Sunday, May 3, 2015
Swimming In A Cloud Of Fish
Hundreds of dorsal fins and tails break and beat the surface as I walk up to the stream. I know this will be an otherworldly experience as I slip into the water. It is difficult to capture the magnitude and magnificence of the herring run. There is a constant flow of biomass, a constant flow of biological energy moving up river. The water is murky with spawning and sandy eggs collect on the bottom.
I lay in the water and watch thousands of fish with a single purpose: to propel their species forward. There was an understanding in the eyes of the fish that swirled past, an understanding of their purpose and their place in this river that far exceeds mine. I imagine the sensory overload they must experience, coming from boundless ocean waters to this base of a waterfall stream, a foot deep, by ten across. I wonder if it feels confining or comforting, and I wonder if the fish care. They don’t seem to mind my presence and swim through my arms and around my head. They come right up to my mask and camera as if I was just another structure in the river, so maybe the only thing that registers is the instinctual desire to reproduce, to become immortal by propelling their DNA into the next generations.

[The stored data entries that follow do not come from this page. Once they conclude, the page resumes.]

@[simp] theorem State.setAxis_scs (s : State) (a : Axis) (r : AxisRec) : (s.setAxis a r).scs = s.scs := rfl

@[simp] theorem State.setAxis_pending (s : State) (a : Axis) (r : AxisRec) : (s.setAxis a r).pending = s.pending := rfl

@[simp] theorem State.setSettle_stc (s : State) (t : Option SettleTest) : (s.setSettle t).stc = s.stc := rfl

@[simp] theorem State.setSettle_link (s : State) (t : Option SettleTest) : (s.setSettle t).link = s.link := rfl

@[simp] theorem State.setSettle_requests (s : State) (t : Option SettleTest) : (s.setSettle t).requests = s.requests := rfl

@[simp] theorem State.setSettle_notices (s : State) (t : Option SettleTest) : (s.setSettle t).notices = s.notices := rfl

@[simp] theorem State.setSettle_reports (s : State) (t : Option SettleTest) : (s.setSettle t).reports = s.reports := rfl

@[simp] theorem State.setSettle_transmit (s : State) (t : Option SettleTest) : (s.setSettle t).transmit = s.transmit := rfl

@[simp] theorem State.setSettle_entries (s : State) (t : Option SettleTest) : (s.setSettle t).entries = s.entries := rfl

@[simp] theorem State.setSettle_osc (s : State) (t : Option SettleTest) : (s.setSettle t).osc = s.osc := rfl

@[simp] theorem State.setSettle_pen (s : State) (t : Option SettleTest) : (s.setSettle t).pen = s.pen := rfl

@[simp] theorem State.setSettle_squ (s : State) (t : Option SettleTest) : (s.setSettle t).squ = s.squ := rfl

@[simp] theorem State.setSettle_station (s : State) (t : Option SettleTest) : (s.setSettle t).station = s.station := rfl

@[simp] theorem State.setSettle_aru (s : State) (t : Option SettleTest) : (s.setSettle t).aru = s.aru := rfl

@[simp] theorem State.setSettle_scu (s : State) (t : Option SettleTest) : (s.setSettle t).scu = s.scu := rfl

@[simp] theorem State.setSettle_apg (s : State) (t : Option SettleTest) : (s.setSettle t).apg = { s.apg with settle := t } := rfl

@[simp] theorem State.setSettle_dsl (s : State) (t : Option SettleTest) : (s.setSettle t).dsl = s.dsl := rfl

@[simp] theorem State.setSettle_sdu (s : State) (t : Option SettleTest) : (s.setSettle t).sdu = s.sdu := rfl

@[simp] theorem State.setSettle_dvc (s : State) (t : Option SettleTest) : (s.setSettle t).dvc = s.dvc := rfl

@[simp] theorem State.setSettle_scs (s : State) (t : Option SettleTest) : (s.setSettle t).scs = s.scs := rfl

@[simp] theorem State.setSettle_pending (s : State) (t : Option SettleTest) : (s.setSettle t).pending = s.pending := rfl

@[simp] theorem State.setEntry_stc (s : State) (n : Nat) (e : Entry) : (s.setEntry n e).stc = s.stc := rfl

@[simp] theorem State.setEntry_link (s : State) (n : Nat) (e : Entry) : (s.setEntry n e).link = s.link := rfl

@[simp] theorem State.setEntry_requests (s : State) (n : Nat) (e : Entry) : (s.setEntry n e).requests = s.requests := rfl

@[simp] theorem State.setEntry_notices (s : State) (n : Nat) (e : Entry) : (s.setEntry n e).notices = s.notices := rfl

@[simp] theorem State.setEntry_reports (s : State) (n : Nat) (e : Entry) : (s.setEntry n e).reports = s.reports := rfl

@[simp] theorem State.setEntry_transmit (s : State) (n : Nat) (e : Entry) : (s.setEntry n e).transmit = s.transmit := rfl

@[simp] theorem State.setEntry_entries (s : State) (n : Nat) (e : Entry) : (s.setEntry n e).entries = s.entries.set n e := rfl

@[simp] theorem State.setEntry_osc (s : State) (n : Nat) (e : Entry) : (s.setEntry n e).osc = s.osc := rfl

@[simp] theorem State.setEntry_pen (s : State) (n : Nat) (e : Entry) : (s.setEntry n e).pen = s.pen := rfl

@[simp] theorem State.setEntry_squ (s : State) (n : Nat) (e : Entry) : (s.setEntry n e).squ = s.squ := rfl

@[simp] theorem State.setEntry_station (s : State) (n : Nat) (e : Entry) : (s.setEntry n e).station = s.station := rfl

@[simp] theorem State.setEntry_aru (s : State) (n : Nat) (e : Entry) : (s.setEntry n e).aru = s.aru := rfl

@[simp] theorem State.setEntry_scu (s : State) (n : Nat) (e : Entry) : (s.setEntry n e).scu = s.scu := rfl

@[simp] theorem State.setEntry_apg (s : State) (n : Nat) (e : Entry) : (s.setEntry n e).apg = s.apg := rfl

@[simp] theorem State.setEntry_dsl (s : State) (n : Nat) (e : Entry) : (s.setEntry n e).dsl = s.dsl := rfl

@[simp] theorem State.setEntry_sdu (s : State) (n : Nat) (e : Entry) : (s.setEntry n e).sdu = s.sdu := rfl

@[simp] theorem State.setEntry_dvc (s : State) (n : Nat) (e : Entry) : (s.setEntry n e).dvc = s.dvc := rfl

@[simp] theorem State.setEntry_scs (s : State) (n : Nat) (e : Entry) : (s.setEntry n e).scs = s.scs := rfl

@[simp] theorem State.setEntry_pending (s : State) (n : Nat) (e : Entry) : (s.setEntry n e).pending = s.pending := rfl

@[simp] theorem State.setSqu_stc (s : State) (q : Squ) : (s.setSqu q).stc = s.stc := rfl

@[simp] theorem State.setSqu_link (s : State) (q : Squ) : (s.setSqu q).link = s.link := rfl

@[simp] theorem State.setSqu_requests (s : State) (q : Squ) : (s.setSqu q).requests = s.requests := rfl

@[simp] theorem State.setSqu_notices (s : State) (q : Squ) : (s.setSqu q).notices = s.notices := rfl

@[simp] theorem State.setSqu_reports (s : State) (q : Squ) : (s.setSqu q).reports = s.reports := rfl

@[simp] theorem State.setSqu_transmit (s : State) (q : Squ) : (s.setSqu q).transmit = s.transmit := rfl

@[simp] theorem State.setSqu_entries (s : State) (q : Squ) : (s.setSqu q).entries = s.entries := rfl

@[simp] theorem State.setSqu_osc (s : State) (q : Squ) : (s.setSqu q).osc = s.osc := rfl

@[simp] theorem State.setSqu_pen (s : State) (q : Squ) : (s.setSqu q).pen = s.pen := rfl

@[simp] theorem State.setSqu_squ (s : State) (q : Squ) : (s.setSqu q).squ = q := rfl

@[simp] theorem State.setSqu_station (s : State) (q : Squ) : (s.setSqu q).station = s.station := rfl

@[simp] theorem State.setSqu_aru (s : State) (q : Squ) : (s.setSqu q).aru = s.aru := rfl

@[simp] theorem State.setSqu_scu (s : State) (q : Squ) : (s.setSqu q).scu = s.scu := rfl

@[simp] theorem State.setSqu_apg (s : State) (q : Squ) : (s.setSqu q).apg = s.apg := rfl

@[simp] theorem State.setSqu_dsl (s : State) (q : Squ) : (s.setSqu q).dsl = s.dsl := rfl

@[simp] theorem State.setSqu_sdu (s : State) (q : Squ) : (s.setSqu q).sdu = s.sdu := rfl

@[simp] theorem State.setSqu_dvc (s : State) (q : Squ) : (s.setSqu q).dvc = s.dvc := rfl

@[simp] theorem State.setSqu_scs (s : State) (q : Squ) : (s.setSqu q).scs = s.scs := rfl

@[simp] theorem State.setSqu_pending (s : State) (q : Squ) : (s.setSqu q).pending = s.pending := rfl

@[simp] theorem State.setOsc_stc (s : State) (o : Osc) : (s.setOsc o).stc = s.stc := rfl

@[simp] theorem State.setOsc_link (s : State) (o : Osc) : (s.setOsc o).link = s.link := rfl

@[simp] theorem State.setOsc_requests (s : State) (o : Osc) : (s.setOsc o).requests = s.requests := rfl

@[simp] theorem State.setOsc_notices (s : State) (o : Osc) : (s.setOsc o).notices = s.notices := rfl

@[simp] theorem State.setOsc_reports (s : State) (o : Osc) : (s.setOsc o).reports = s.reports := rfl
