/-- A stop that goes on: what follows is the choice alone. -/
theorem State.Unheld.stopGoesOn (h : s.Unheld) (state : s.dvc.state = .stopping) (jog : s.dsl.jog = .none)
    (moves : ∃ a, (s.axis a).inMotion = true) (raised : Notices) : s.wrapUpWith raised = s.choose := by
  have ended : s.jogTest = s := State.jogTest_same fun z e => by rw [jog] at e; cases e
  have motion : s.choose.axesStill = false := by
    obtain ⟨a, moving⟩ := moves
    exact State.axesStill_false.mpr ⟨a, by rw [h.choose_axis]; exact moving⟩
  have undispatched : s.choose.dispatchReady = false := by simp [State.dispatchReady, State.choose_dvc, state]
  rw [State.wrapUpWith, ended, State.stopTest, State.stopComplete, motion, Bool.and_false, Bool.false_and, if_neg Bool.false_ne_true,
    State.examineDispatch, undispatched, if_neg Bool.false_ne_true]

/-- What a RESTART with an axis in motion leaves: the restart stop. -/
theorem State.restart_stops (unheld : u.Unheld) (moves : ∃ a, (u.axis a).inMotion = true ∧ (u.axis a).s ≠ 0) (raised : Notices) :
    ∃ es q ns d y z, (u.takeRestart raised).wrapUpWith raised =
        { u with
          entries := es, osc := q, notices := ns, dsl := d, apg := y, transmit := z
          pen := if u.pen.pointing.isSome then { u.pen with pointing := none, shot := none } else u.pen
          dvc := { u.dvc with state := .stopping, cause := .restart, resumeMode := none, restartTimer := some 0 } }
      ∧ d.jog = .none
      ∧ ∀ a, (u.axis a).inMotion = true → (u.axis a).s ≠ 0 → AxisRec.Stopping a (u.axis a) (y.axes.get a) .diversion := by
  let begun := u.setJog .none
  have free : begun.Unheld := unheld.congr unheld.free rfl rfl
  obtain ⟨es, q, ns, x, y, z, form, -, -⟩ := begun.endPointing_form
  have turned : ∀ a, (u.axis a).inMotion = true → (u.axis a).s ≠ 0 → ((begun.endPointing .abandoned).axis a).inMotion = true
      ∧ AxisRec.Stopping a (u.axis a) (((begun.endPointing .abandoned).axis a).controlledStop a .diversion).axis .diversion := by
    intro a moving fast
    obtain same | ⟨-, stops⟩ := free.endPointing_axis a
    · rw [same]
      exact ⟨moving, AxisRec.controlledStop_moving moving fast .diversion⟩
    · have turn := AxisRec.controlledStop_moving (a := a) moving fast .nobody
      rw [stops]
      exact ⟨turn.inMotion, turn.again fast .diversion⟩
  have going : (begun.endPointing .abandoned).axesStill = false := by
    obtain ⟨a, moving, fast⟩ := moves
    exact State.axesStill_false.mpr ⟨a, (turned a moving fast).1⟩
  let halting := (begun.endPointing .abandoned).setDvc
    { (begun.endPointing .abandoned).dvc with state := .stopping, cause := .restart, resumeMode := none, restartTimer := some 0 }
  have eq : u.takeRestart raised = halting.stopBoth .diversion := by
    show (if (begun.endPointing .abandoned).axesStill then _ else _) = _
    rw [going]
    rfl
  obtain ⟨⟨y', frame⟩, axes⟩ := halting.stopBoth_eq .diversion
  have stops : ∀ a, (u.axis a).inMotion = true → (u.axis a).s ≠ 0 →
      AxisRec.Stopping a (u.axis a) ((halting.stopBoth .diversion).axis a) .diversion := fun a moving fast => by
    rw [axes]
    exact (if_pos (turned a moving fast).1).symm ▸ (turned a moving fast).2
  have stopFree : (halting.stopBoth .diversion).Unheld := by
    rw [frame]
    refine free.congr rfl ?_ ?_
    · show (begun.endPointing .abandoned).scu = _
      rw [form]
    · show (begun.endPointing .abandoned).dsl.restartHold = _
      rw [form]
  have jog : (halting.stopBoth .diversion).dsl.jog = .none := by
    rw [frame]
    show (begun.endPointing .abandoned).dsl.jog = _
    rw [form]
    rfl
  have last := stopFree.stopGoesOn (by rw [frame]; rfl) jog
    (by obtain ⟨a, moving, fast⟩ := moves; exact ⟨a, (stops a moving fast).inMotion⟩) raised
  refine ⟨es, q, ns, (halting.stopBoth .diversion).choose.dsl, (halting.stopBoth .diversion).choose.apg,
    (halting.stopBoth .diversion).choose.transmit, ?_, ?_, fun a moving fast => ?_⟩
  · rw [eq, last]
    refine (State.choose_frame _).trans ?_
    generalize (halting.stopBoth .diversion).choose = c
    rw [frame]
    simp only [halting, State.setDvc, form]
    rfl
  · exact (State.choose_driveOnly _).jog.trans jog
  · have kept := stopFree.choose_axis a
    rw [State.axis] at kept
    rw [kept]
    exact stops a moving fast

end

section
variable {s : State} {h : Hdr}

theorem exec_restart {x : Answered} (takes : s.takesRequests) (answer : (s.frameAt h.us).takeRestartCommand = x) :
    exec (.restart h) s = .next (x.state.replied h.tag x.code x.body) :=
  exec_request takes rfl (fun _ _ => rfl) answer
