-- ==== Sys2Proof/Word.lean ====
section
/-! DEFINITION. The plain data every layer shares: characters and text, the four-fold families of lines, addresses and
modules, and the sparse table in which the non-volatile store keeps its rings and slot tables. -/

namespace Sys2Proof

/-- A character as the UART carries it: eight data bits (11_message_port.md, section 11.1). -/
abbrev Byte := BitVec 8

/-- Text of records and fields. -/
abbrev Text := List Char

/-- A four-fold index: cell lines and modules 1 to 4, cell addresses 0 to 3 (00_scope.md, section 4.4). -/
inductive Ix where
  | i0 | i1 | i2 | i3
  deriving DecidableEq, Repr

/-- All four indexes in rising order. -/
def Ix.all : List Ix := [.i0, .i1, .i2, .i3]

/-- The index counted from 0. -/
def Ix.toNat : Ix → Nat
  | .i0 => 0
  | .i1 => 1
  | .i2 => 2
  | .i3 => 3

/-- Four things of one kind: the four lines, the four modules, the four slots of a line. -/
structure Quad (α : Type) where
  a0 : α
  a1 : α
  a2 : α
  a3 : α
  deriving DecidableEq, Repr

def Quad.get {α : Type} (q : Quad α) : Ix → α
  | .i0 => q.a0
  | .i1 => q.a1
  | .i2 => q.a2
  | .i3 => q.a3

def Quad.set {α : Type} (q : Quad α) (i : Ix) (x : α) : Quad α :=
  match i with
  | .i0 => { q with a0 := x }
  | .i1 => { q with a1 := x }
  | .i2 => { q with a2 := x }
  | .i3 => { q with a3 := x }

def Quad.const {α : Type} (x : α) : Quad α := ⟨x, x, x, x⟩

/-- The four values a function of the index gives. -/
def Quad.tab {α : Type} (f : Ix → α) : Quad α := ⟨f .i0, f .i1, f .i2, f .i3⟩

def Quad.toList {α : Type} (q : Quad α) : List α := [q.a0, q.a1, q.a2, q.a3]

/-- A cell slot, named line.address (00_scope.md, section 4.4). -/
structure SlotId where
  line : Ix
  addr : Ix
  deriving DecidableEq, Repr

/-- Sixteen things, one per cell slot. -/
abbrev Slots (α : Type) := Quad (Quad α)

def Slots.sel {α : Type} (q : Slots α) (i : SlotId) : α := (q.get i.line).get i.addr

def Slots.put {α : Type} (q : Slots α) (i : SlotId) (x : α) : Slots α :=
  q.set i.line ((q.get i.line).set i.addr x)

def Slots.tab {α : Type} (f : SlotId → α) : Slots α :=
  Quad.tab fun l => Quad.tab fun a => f ⟨l, a⟩

/-- The sixteen slots in order, 1.0 to 4.3. -/
def SlotId.all : List SlotId := Ix.all.flatMap fun l => Ix.all.map fun a => ⟨l, a⟩

/-- The four slots of a line in address order. -/
def SlotId.ofLine (l : Ix) : List SlotId := Ix.all.map fun a => ⟨l, a⟩

/-- A sparse table: the listed places with their contents, places strictly rising. An unlisted place holds nothing. -/
abbrev NvMap (α : Type) := List (Nat × α)

end Sys2Proof
end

The fish continue to swirl past. Individuals shoot upstream. Males find an interesting mate, spin around to pursue the larger females in tight circles downstream and beat the water into froth. I feel like I am watching history and the future combine as I witness this millennia old process. How did these fish arrive at this arduous method of reproduction? Why not just mate at sea rather than run the gauntlet to get here? How many more springs will they reappear? Their return is questionable each year because of us. Because we over fish them, sever their migration routes, smother the clean gravel beds they need to spawn with silt, pollute their streams and oceans. Yet here they are in full abundance, and I feel like I am swimming in a cloud of fish.